Verghese became founding Director of The Center for Medical Humanities and Ethics at the University of Texas Health Science Center at San Antonio in 2002. His focus here was on medical humanities as a way to preserve the innate empathy and sensitivity that brings students to medical school but which the rigor of their training frequently represses. In San Antonio, besides developing a formal humanities and ethics curriculum that was integrated into all four years of the medical school program, he invited medical students to accompany him on bedside rounds as a way of demonstrating his conviction about the value of the physical examination in diagnosing patients and in developing a caring, two-way patient-doctor relationship that benefits not only patients and their families but also the physician.

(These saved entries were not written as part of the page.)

/-- A dword of a function's configuration space as read (Tables PCI-1 to PCI-3; log entry 9). Dwords that no rule names read as they
were last written. -/
def State.cfgRead (s : State) (fn : Func) (off : Nat) : Word :=
  let d := s.dev
  let p := d.pci fn
  let n := fun k : Nat => BitVec.ofNat 32 k
  match off with
  | 0x000 => 0x48641F4C
  | 0x004 => n (b2n p.mse * 2 + b2n p.bme * 4 + b2n p.intDis * 2 ^ 10 + b2n p.intx * 2 ^ 19 + 2 ^ 20)
  | 0x008 => 0x11800000 ||| n s.nv.stepping.toNat
  | 0x00C => 0x00800000
  | 0x010 => n (p.bar0 / 2 ^ 16 * 2 ^ 16 + 4)
  | 0x014 => n (p.bar0 / 2 ^ 32)
  | 0x018 => n (p.bar2 / 2 ^ 13 * 2 ^ 13 + 4)
  | 0x01C => n (p.bar2 / 2 ^ 32)
  | 0x020 => 0
  | 0x024 => 0
  | 0x030 => 0
  | 0x034 => 0x40
  | 0x03C => n (256 * (1 + fn.idx))
  | 0x040 => 0x00034801
  | 0x044 => n (b2n p.d3 * 3 + 8)
  | 0x048 => n (b2n p.msixEn * 2 ^ 31 + b2n p.msixMask * 2 ^ 30 + 3 * 2 ^ 16 + 0x6011)
  | 0x04C => 2
  | 0x050 => 0x1002
  | 0x060 => 0x00020010
  | 0x064 => 0x10008022
  | 0x068 => n (b2n p.relaxed * 2 ^ 4 + sizeCode p.maxPayload * 2 ^ 5 + 2 ^ 8 + sizeCode p.maxRead * 2 ^ 12)
  | 0x06C => 0x00400824
  | 0x070 => (d.rd (cfgKey fn off) &&& 0xFFFC) ||| n (b2n p.l1 * 2 + d.fld (Fld.PCI_LINK_STATUS_SPEED.of fn) * 2 ^ 16 + d.fld (Fld.PCI_LINK_STATUS_WIDTH.of fn) * 2 ^ 20)
  | 0x084 => 0x00030813
  | 0x088 => (d.rd (cfgKey fn off) &&& (if fn then 0x1F else 0x41F)) ||| n (b2n p.tag10 * 2 ^ 12)
  | 0x08C => 0x0000001E
  | 0x090 => (d.rd (cfgKey fn off) &&& 0xFFFFFFF0) ||| n (if fn then 0 else d.targetSpeed)
  | 0x118 => n (2 ^ 5 + b2n p.ecrcGen * 2 ^ 6 + 2 ^ 7 + b2n p.ecrcChk * 2 ^ 8)
  | 0x100 => extCap 0x01 0x148
  | 0x148 => extCap 0x03 (if fn then 0 else 0x158)
  | 0x14C => serialWord s.nv.serial 0
  | 0x150 => serialWord s.nv.serial 1
  | _ =>
    if fn then d.rd (cfgKey fn off)
    else match off with
      | 0x158 => extCap 0x19 0x178
      | 0x178 => extCap 0x26 0x1A8
      | 0x1A8 => extCap 0x27 0x1C8
      | 0x1C8 => extCap 0x1E 0x1D8
      | 0x1CC => 0x0000001F
      | 0x1D0 => (d.rd (cfgKey fn off) &&& 0xFFFFFFF3) ||| n (b2n p.l12 * 4 + b2n p.l11 * 8)
      | 0x1D8 => extCap 0x18 0
      | _ => d.rd (cfgKey fn off)

/-- A dword of the configuration space is read, or a field written; the error status dwords of AER clear where a 1 is written. -/
def State.cfgAccess (s : State) (fn : Func) (a : CfgAccess) : State :=
  let d := s.dev
  let p := d.pci fn
  let put := fun q : PciFn => { s with dev := d.setPci fn q }
  match a with
  | .read off => { s with dev := d.tlp fn (.cpl ((s.cfgRead fn off).setWidth 64)) }
  | .memSpace en => put { p with mse := en }
  | .intDisable dis => (put { p with intDis := dis }).mapDev (·.intx fn)
  | .msixControl en mask => (put { p with msixEn := en, msixMask := mask }).mapDev (fun d => (d.intx fn).flushVectors fn)
  | .aspmL1 en => put { p with l1 := en }
  | .aspmSub l11 l12 => if fn then s else put { p with l11 := l11, l12 := l12 }
  | .tag10 en => put { p with tag10 := en }
  | .relaxed en => put { p with relaxed := en }
  | .ecrc g c => put { p with ecrcGen := g, ecrcChk := c }
  | .bars b0 b2 => put { p with bar0 := b0 / 2 ^ 16 * 2 ^ 16, bar2 := b2 / 2 ^ 13 * 2 ^ 13 }
  | .limits mp mr => put { p with maxPayload := min mp 512, maxRead := mr }
  | .other off data =>
    let k := cfgKey fn off
    if off = 0x2C then s
    else if off = 0x104 ∨ off = 0x110 then { s with dev := d.wr k (d.rd k &&& ~~~data) }
    else { s with dev := d.wr k data }

/-- Step P2 of the boot has ended, so configuration requests complete normally (R371). -/
def Dev.cfgReady (d : Dev) : Bool := d.h.dev != .boot || decide (3 ≤ d.fld Fld.SYS_BOOT_STEP)

/-- CONFIG_REQUEST (R71, R371), `ecrc` false where its ECRC does not hold. Without power or with PERST_N asserted there is no answer; in
REST the request ends L1.2. -/
def execConfigRequest (fn : Func) (a : CfgAccess) (ecrc : Bool) (s : State) : Out :=
  if s.dev.h.dev = .off ∨ s.dev.h.boot.perst then .next s
  else if s.dev.ecrcDrops fn ecrc then .next (s.mapDev (fun d => (d.wake .h 1).ecrcError fn))
  else if !s.dev.cfgReady then .next (s.mapDev (·.tlp fn .cplRetry))
  else .next ((s.mapDev (·.wake .h 1)).cfgAccess fn a)

/-- The endpoint takes configuration writes. -/
def Dev.cfgOpen (d : Dev) : Bool := d.h.dev != .off && !d.h.boot.perst && d.cfgReady

/-- BUS_MASTER_ENABLE_WRITE (R89, R374): setting it is the start point of a watchdog held from the boot. -/
def doBusMasterEnableWrite (fn : Func) (en : Bool) (t : Nat) (d : Dev) : Dev :=
  let d := d.at t
  if !d.cfgOpen then d
  else
    let p := (d.wake .h 1).pci fn
    let d1 := (d.wake .h 1).setPci fn { p with bme := en }
    if en && d1.h.dev != .boot && p.resetAt.isNone then d1.wdStart fn.idx else d1

/-- FLR (R86): in REST the configuration write is a wake event. -/
def doFlr (fn : Func) (t : Nat) (d : Dev) : Dev :=
  let d := d.at t
  if !d.cfgOpen then d else (d.wake .h 1).functionReset fn true

/-- FUNCTION_RESET_COMPLETE (R88). -/
def doFunctionResetComplete (fn : Func) (t : Nat) (d : Dev) : Dev := (d.at t).functionResetEnd fn

/-! ## Power states (R81) -/

/-- The OUT_WRITEs of a function whose values its image holds, merged and not yet judged, by their order of admission. -/
def Dev.mergedOrds (d : Dev) (fn : Func) : List Nat :=
  let i := d.img fn
  ((i.older ++ i.carried ++ i.merged).filterMap d.op).map (·.ord)

/-- D3HOT_ENTRY (R81): the function's rings stop, its INTx is deasserted, and its channels go to their fail-safe values,
from which no OUT_WRITE merged before releases them (Table CH-3). -/
def doD3hotEntry (fn : Func) (t : Nat) (d : Dev) : Dev :=
  let d := d.at t
  if !d.cfgOpen || (d.pci fn).d3 then d
  else
    let d1 := d.wake .h 1
    let d2 := (d1.setPci fn { d1.pci fn with d3 := true }).intx fn
    let d3 := (List.range 64).foldl (fun d n =>
      if d.ringOwner n == fn && (d.ring n).running then d.setRing n { d.ring n with running := false, fetching := [] } else d) d2
    ({ d3 with f.ch.noRelease := d3.mergedOrds fn ++ d3.f.ch.noRelease }).holdFn fn

/-- D0_RETURN (R81, R87): registers unchanged, rings stopped until their owner enables them again, channels held. -/
def doD0Return (fn : Func) (t : Nat) (d : Dev) : Dev :=
  let d := d.at t
  if !d.cfgOpen || !(d.pci fn).d3 then d
  else
    let d1 := d.wake .h 1
    (((d1.setPci fn { d1.pci fn with d3 := false }).intx fn).flushVectors fn).holdFn fn

/-! ## The PCIe link (R82, R90) -/

/-- PCI_LINK_STATUS of both functions. -/
def Dev.linkStatus (d : Dev) (speed width : Nat) : Dev :=
  let v : Word := BitVec.ofNat 32 (speed % 16 + width % 4 * 16)
  (d.wr Reg.PCI_LINK_STATUS v).wr (keyOf true Reg.PCI_LINK_STATUS) v

/-- PCIE_LINK_DOWN (R90): other than by PERST_N or entry to L1. -/
def doPcieLinkDown (t : Nat) (d : Dev) : Dev :=
  let d := d.at t
  if d.h.dev == .off || d.h.boot.perst then d else (d.linkStatus 0 0).raiseBoth .h Sn.PCI_LINK_DOWN

/-- PCIE_LINK_UP (R69, R90): speed 1 to 4 for 2.5 to 16 GT/s, no higher than the Target Link Speed; width 1 or 2. -/
def doPcieLinkUp (speed width : Nat) (t : Nat) (d : Dev) : Dev :=
  let d := d.at t
  if d.h.dev == .off || d.h.boot.perst || speed == 0 || decide (min 4 d.targetSpeed < speed) || !(width == 1 || width == 2) then d
  else
    let d1 := (d.linkStatus speed width).condEnd .h Sn.PCI_LINK_DOWN
    if speed < 4 ∨ width = 1 then d1.raiseBoth .h Sn.PCI_SPEED_DEGRADE else d1.condEnd .h Sn.PCI_SPEED_DEGRADE

/-- PCIE_L1_EXIT (R82): a wake event in REST. -/
def doPcieL1Exit (t : Nat) (d : Dev) : Dev := ({ d.at t with h.pm := .l0 }).wake .h 1

/-! ## Register reads (R384 to R387) -/

/-- SYS_STATE as read (Table SYS-7, R17). -/
def State.sysState (s : State) : Word :=
  let d := s.dev
  BitVec.ofNat 32 (d.h.dev.code + s.nv.lifecycle.code * 16 + b2n (d.safeAct false) * 2 ^ 8 + b2n (d.safeAct true) * 2 ^ 9
    + b2n d.haltAct * 2 ^ 10 + b2n (!d.h.sec.keyed) * 2 ^ 11 + b2n d.runSlot * 2 ^ 12 + d.fld Fld.SYS_STATE_FALLBACK * 2 ^ 13)

/-- A slot's failure count (R315). -/
def Rec.fails (r : Rec) : Nat := (r.tally.reverse.takeWhile (fun b => !b)).length

/-- The preferred slot (R314). -/
def State.preferred (s : State) : Option Bool :=
  match s.header false, s.header true with
  | some a, some b => some (decide (mfActGen a.body < mfActGen b.body))
  | some _, none => some false
  | none, some _ => some true
  | none, none => none

/-- A storage or calibration register as read (Table NVS-9). -/
def State.nvsRead (s : State) (off : Nat) : Word :=
  let d := s.dev
  let n := fun k : Nat => BitVec.ofNat 32 k
  let set := s.current .settings
  let cal := s.current .calibration
  let body := match cal with | some r => wordsOfQuads r.body | none => []
  if off = Reg.NVS_STATUS then d.rd off ||| n (b2n d.h.job.isSome + min 15 d.h.jobs.length * 2)
  else if off = Reg.NVS_SET_SEQ then n (match set with | some r => r.seq | none => 0)
  else if off = Reg.NVS_SET_INFO then n (match set with | some r => r.schema + r.profile * 2 ^ 16 | none => 0)
  else if off = Reg.NVS_WEAR then n s.nv.maxErase
  else if off = Reg.CAL_ORIGIN then d.rd off ||| n (match cal with | some r => r.origin % 2 + 2 | none => 0)
  else if off = Reg.CAL_SEQ then n (match cal with | some r => r.seq | none => 0)
  else if off = Reg.CAL_IMAGE_CRC then (match cal with | some r => crc32c (bytesOfQuads r.body) | none => 0)
  else if 0x1700 ≤ off then body.getD ((off - 0x1700) / 4) 0
  else d.rd off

At San Antonio, he held the Joaquin Cigarroa Chair and the Marvin Forland Distinguished Professorship.

1991

Exhausted from the overwhelming nature of his work with his patients, with his first marriage under strain and by then having begun to write seriously, he decided to take a break. He applied to and was accepted to the Iowa Writers Workshop at the University of Iowa. He cashed in his retirement plan and his tenured position to go to Iowa City with his young family. There, he honed his writing skills and earned a Master of Fine Arts in 1991. After Iowa, he accepted a position as Professor of Medicine and Chief of the Division of Infectious Diseases at Texas Tech Health Sciences Center in El Paso, Texas, where he lived for the next 11 years. Despite his title, he was the sole infectious disease physician for a busy county hospital—Thomason Hospital—for many years. His skills and commitment to patient care resulted in his being awarded the Grover E. Murray Distinguished Professorship of Medicine at the Texas Tech School of Medicine.

1979

After finishing his medical degree (MBBS) from Madras University in 1979, and then completing his internship there, he came to the United States as one of hundreds of foreign medical graduates (FMGs) from India seeking open residency positions. As he described it in a New Yorker article, "The Cowpath to America", many FMGs often had to work in the less popular hospitals and communities, and frequently in inner cities. He opted for a residency in a brand-new program in Johnson City, Tennessee, affiliated with East Tennessee State University. He was a resident there from 1980 to 1983, and then secured a coveted fellowship at Boston University School of Medicine in 1983, where he worked for two years at Boston City Hospital and where he saw the early signs of the urban epidemic of HIV in that city. Returning to Johnson City in 1985 as assistant professor of medicine (he later became a tenured associate professor there), he encountered the first signs of a second epidemic, that of rural AIDS. His work with the patients he cared for and his insights into his personal transformation from being "homoignorant", as he describes it, to having an understanding of his patients resulted a few years later in his first book, My Own Country.

1955

Abraham Verghese (born 1955) is an American physician, author, Professor for the Theory and Practice of Medicine at Stanford University Medical School and Senior Associate Chair of the Department of Internal Medicine. He is also the author of three best-selling books, two memoirs and a novel. In 2011, he was elected to be a member of the Institute of Medicine. He received the National Humanities Medal from President Barack Obama in 2015.